Voleva rifugiarsi sotto il patto di Varsavia

Andrea Affaticati

“Sono veramente orgoglioso che l'Fdj, l'organizzazione giovanile della Ddr, abbia allevato un futuro cancelliere della Repubblica Tedesca” così diceva ieri Egon Krenz, erede per cinquanta giorni di Erich Honecker, capo della Sed, il partito unico della Ddr al nutrito gruppo di corrispondenti accorsi alla stampa estera di Berlino. Krenz è un irriducibile.

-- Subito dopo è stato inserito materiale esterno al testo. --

-- ==== Sys2Proof/Machine/Measure.lean ====
section
/-! DEFINITION. Machine/Measure.lean: the measurement unit (chapter 01): the round, the channel records, calibration and the flex estimate. -/

namespace Sys2Proof.Machine

/-- What the channel table says of a channel: its number, its range or valid range, and whether it is a
temperature channel (R9). -/
structure Channel where
  num : Nat
  lo : Int
  hi : Int
  temperature : Bool
  deriving DecidableEq, Repr

/-- The twelve channels (chapter 01, The twelve channels; R9, R10). -/
def channels : PerChannel Channel where
  vbus := ⟨0, 0, 20000, false⟩
  ibus := ⟨1, 0, 5000, false⟩
  vsys := ⟨2, 0, 6000, false⟩
  iload := ⟨3, 0, 8000, false⟩
  vcn := ⟨4, 0, 5000, false⟩
  icn := ⟨5, -8000, 8000, false⟩
  vcf := ⟨6, 0, 5000, false⟩
  icf := ⟨7, -8000, 8000, false⟩
  vfn := ⟨8, 0, 5000, false⟩
  tn := ⟨9, -400, 1200, true⟩
  tf := ⟨10, -400, 1200, true⟩
  tdie := ⟨11, -400, 1500, true⟩

/-- The gain factor F of a channel's triple (R14). -/
def gainFactor (cal : Words) (n : Nat) : Int := 10000 + 200 * cal.at (3 * n + 1) + 10 * cal.at (3 * n + 2)

/-- The rounded calibrated value, before the range is applied (R14). -/
def calibrated (cal : Words) (n : Nat) (raw : Int) : Int :=
  divHalfAway ((raw + cal.at (3 * n)) * gainFactor cal n) 10000

/-- R10. -/
def conversionValid (cal : Words) (ch : Channel) (v : Conversion) : Bool :=
  !v.saturated &&
    (!ch.temperature ||
      (decide (ch.lo ≤ calibrated cal ch.num v.code.toInt)
        && decide (calibrated cal ch.num v.code.toInt ≤ ch.hi)))

/-- The record of a channel after a round completion: R11 for a valid conversion, R12 for an invalid
one. -/
def ChannelRecord.complete (cal : Words) (ch : Channel) (v : Conversion) (r : ChannelRecord) :
    ChannelRecord :=
  if conversionValid cal ch v then
    ⟨v.code.toInt, clamp ch.lo ch.hi (calibrated cal ch.num v.code.toInt), 0⟩
  else ⟨v.code.toInt, r.value, countUpTo 255 r.age⟩

/-- The twelve records after a round completion (R7, step 1). -/
def completeAll (cal : Words) (v : PerChannel Conversion) (r : PerChannel ChannelRecord) :
    PerChannel ChannelRecord where
  vbus := r.vbus.complete cal channels.vbus v.vbus
  ibus := r.ibus.complete cal channels.ibus v.ibus
  vsys := r.vsys.complete cal channels.vsys v.vsys
  iload := r.iload.complete cal channels.iload v.iload
  vcn := r.vcn.complete cal channels.vcn v.vcn
  icn := r.icn.complete cal channels.icn v.icn
  vcf := r.vcf.complete cal channels.vcf v.vcf
  icf := r.icf.complete cal channels.icf v.icf
  vfn := r.vfn.complete cal channels.vfn v.vfn
  tn := r.tn.complete cal channels.tn v.tn
  tf := r.tf.complete cal channels.tf v.tf
  tdie := r.tdie.complete cal channels.tdie v.tdie

/-- The set is a flex sample (R15). -/
def flexSample (r : PerChannel ChannelRecord) : Bool :=
  usable r.vfn.age && usable r.vcf.age && usable r.icf.age
    && (decide (200 ≤ r.icf.value) || decide (r.icf.value ≤ -200))

/-- The instantaneous resistance r of a flex sample (R16). -/
def flexResistance (r : PerChannel ChannelRecord) : Int :=
  clamp 0 1000 (divTrunc ((r.vfn.value - r.vcf.value) * 1000) r.icf.value)

/-- The flex estimate taken from the records (R15, R17). -/
def MeasUnit.takeFlex (u : MeasUnit) : MeasUnit :=
  if flexSample u.chan then
    if u.flexValid then
      { u with rflex := u.rflex + divTrunc (flexResistance u.chan - u.rflex) 4 }
    else { u with rflex := flexResistance u.chan, flexValid := true }
  else u

/-- The set that a unit publishes with a Δt (R7). -/
def MeasUnit.published (u : MeasUnit) (dt : Nat) : MeasSet where
  dt := dt
  value := u.chan.map (·.value)
  age := u.chan.map (·.age)
  rflex := u.rflex
  flexValid := u.flexValid

/-- The set is handed to its seven consumers (R8). -/
def Handed.publish (h : Handed) (m : MeasSet) : Handed :=
  { h with
    counterSet := h.counterSet.map (· ++ [m])
    seqSet := h.seqSet.map (· ++ [m])
    protSet := h.protSet ++ [m]
    inputSet := h.inputSet ++ [m]
    allocSet := h.allocSet ++ [m] }

/-- The unit after a round with this Δt completes (R7). -/
def MeasUnit.complete (u : MeasUnit) (cal : Words) (dt : Nat) (v : PerChannel Conversion) : MeasUnit :=
  MeasUnit.takeFlex
    { u with inFlight := none, setDt := dt, chan := completeAll cal v u.chan }

/-- ROUND_TIMER_EXPIRY (R4): the timer restarts with the ROUND_MS in force, and the round that starts
carries it as its Δt. It comes about only when the timer has run out and no round is in flight (R6, log 24). -/
def execRoundTimerExpiry (s : State) : Result :=
  if timeUp s.meas.roundTimer && s.meas.inFlight.isNone then
    .next (s.setMeas
      { s.meas with
        roundTimer := some (tenths (Limits.roundMs s.tables.limits))
        inFlight := some (Limits.roundMs s.tables.limits) })
  else .next s

/-- ROUND_COMPLETION (R7): the records, the flex estimate, and the published set. It comes about only
with a round in flight (R6). -/
def execRoundCompletion (v : PerChannel Conversion) (s : State) : Result :=
  match s.meas.inFlight with
  | some dt =>
    let u := s.meas.complete s.tables.cal dt v
    .next ((s.setMeas u).setHanded (s.handed.publish (u.published dt)))
  | none => .next s


/-- VC of a cell in a set. -/
def MeasSet.vc (m : MeasSet) : Cell → Int
  | .near => m.value.vcn
  | .far => m.value.vcf

/-- The age of VC of a cell in a set. -/
def MeasSet.vcAge (m : MeasSet) : Cell → Nat
  | .near => m.age.vcn
  | .far => m.age.vcf

/-- VC of a cell is usable in a set. -/
def MeasSet.vcOk (m : MeasSet) (c : Cell) : Bool := usable (m.vcAge c)

/-- The current of a cell in a set, positive into the cell. -/
def MeasSet.current (m : MeasSet) : Cell → Int
  | .near => m.value.icn
  | .far => m.value.icf

/-- The current channel of a cell is usable in a set. -/
def MeasSet.currentOk (m : MeasSet) : Cell → Bool
  | .near => usable m.age.icn
  | .far => usable m.age.icf

/-- The own temperature of a cell in a set. -/
def MeasSet.temp (m : MeasSet) : Cell → Int
  | .near => m.value.tn
  | .far => m.value.tf

/-- The own temperature channel of a cell is usable in a set. -/
def MeasSet.tempOk (m : MeasSet) : Cell → Bool
  | .near => usable m.age.tn
  | .far => usable m.age.tf

/-- VC of a cell as the records hold it between sets (R8). -/
def State.vc (s : State) : Cell → ChannelRecord
  | .near => s.meas.chan.vcn
  | .far => s.meas.chan.vcf

end Sys2Proof.Machine
end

    “Sono veramente orgoglioso che l'Fdj, l'organizzazione giovanile della Ddr, abbia allevato un futuro cancelliere della Repubblica Tedesca” così diceva ieri Egon Krenz, erede per cinquanta giorni di Erich Honecker, capo della Sed, il partito unico della Ddr al nutrito gruppo di corrispondenti accorsi alla stampa estera di Berlino. Krenz è un irriducibile. Condannato a sei anni e mezzo di carcere nel 1997 (dei quali due condonati), per complicità negli omicidi di chi cercava di scavalcare il Muro di Berlino, ieri ricordava che “non ho accettato nessun patteggiamento. Io non mi piego”. Orgoglioso dei frutti della Fdj, non del Merkel pensiero.

    Ancora non si da pace per il fatto che “con il 9 novembre del '89 è naufragato il mio sogno”, il sogno di poter riformare la Ddr dall'interno. Domenica voterà la Linke. Una notizia per la quale Oskar Lafontaine forse non esulta più di tanto. Ai tempi del Muro si sentivano spesso e ora si dice sia subentrato il gelo tra di loro. Così alla domanda del Foglio se sente ancora Lafontaine, Krenz svicola: “Seguo attentamente quel che fa Lafontaine, quando ci incontriamo non ci evitiamo”, poi però ammette: “No, non si è ancora fatto avanti per una vacanza sul Mar Baltico da me”.  Krenz ci tiene a mettere i puntini sulla "i" della Storia, del suo sforzo personale per evitare qualsiasi spargimento la notte del 9 novembre: “Il vero pericolo allora era una guerra civile e anche un confronto armato tra le due Germanie. Voi parlate tutti della Caduta del Muro. Ma il Muro non è caduto, l'abbiamo aperto. Ed è merito della preparazione umanistica dei nostri soldati alla frontiera se quella notte non c'è stato spargimento di sangue”.

    Certo la Ddr, avrebbe dovuto reagire più prontamente alle richieste della piazza. “All'inizio”, racconta Krenz “i manifestanti di Lipsia e Dresda scandivano lo slogan ‘noi restiamo qui', non fuggiamo, ma voi avviate le riforme. Ma non essendoci stata reazione dai vertici della Sed allora iniziarono a ripetere ‘Siamo noi il popolo'. Abbiamo sbagliato, è vero, ma oggi sento gente che rassegnata dice: ‘Noi eravamo il popolo'”.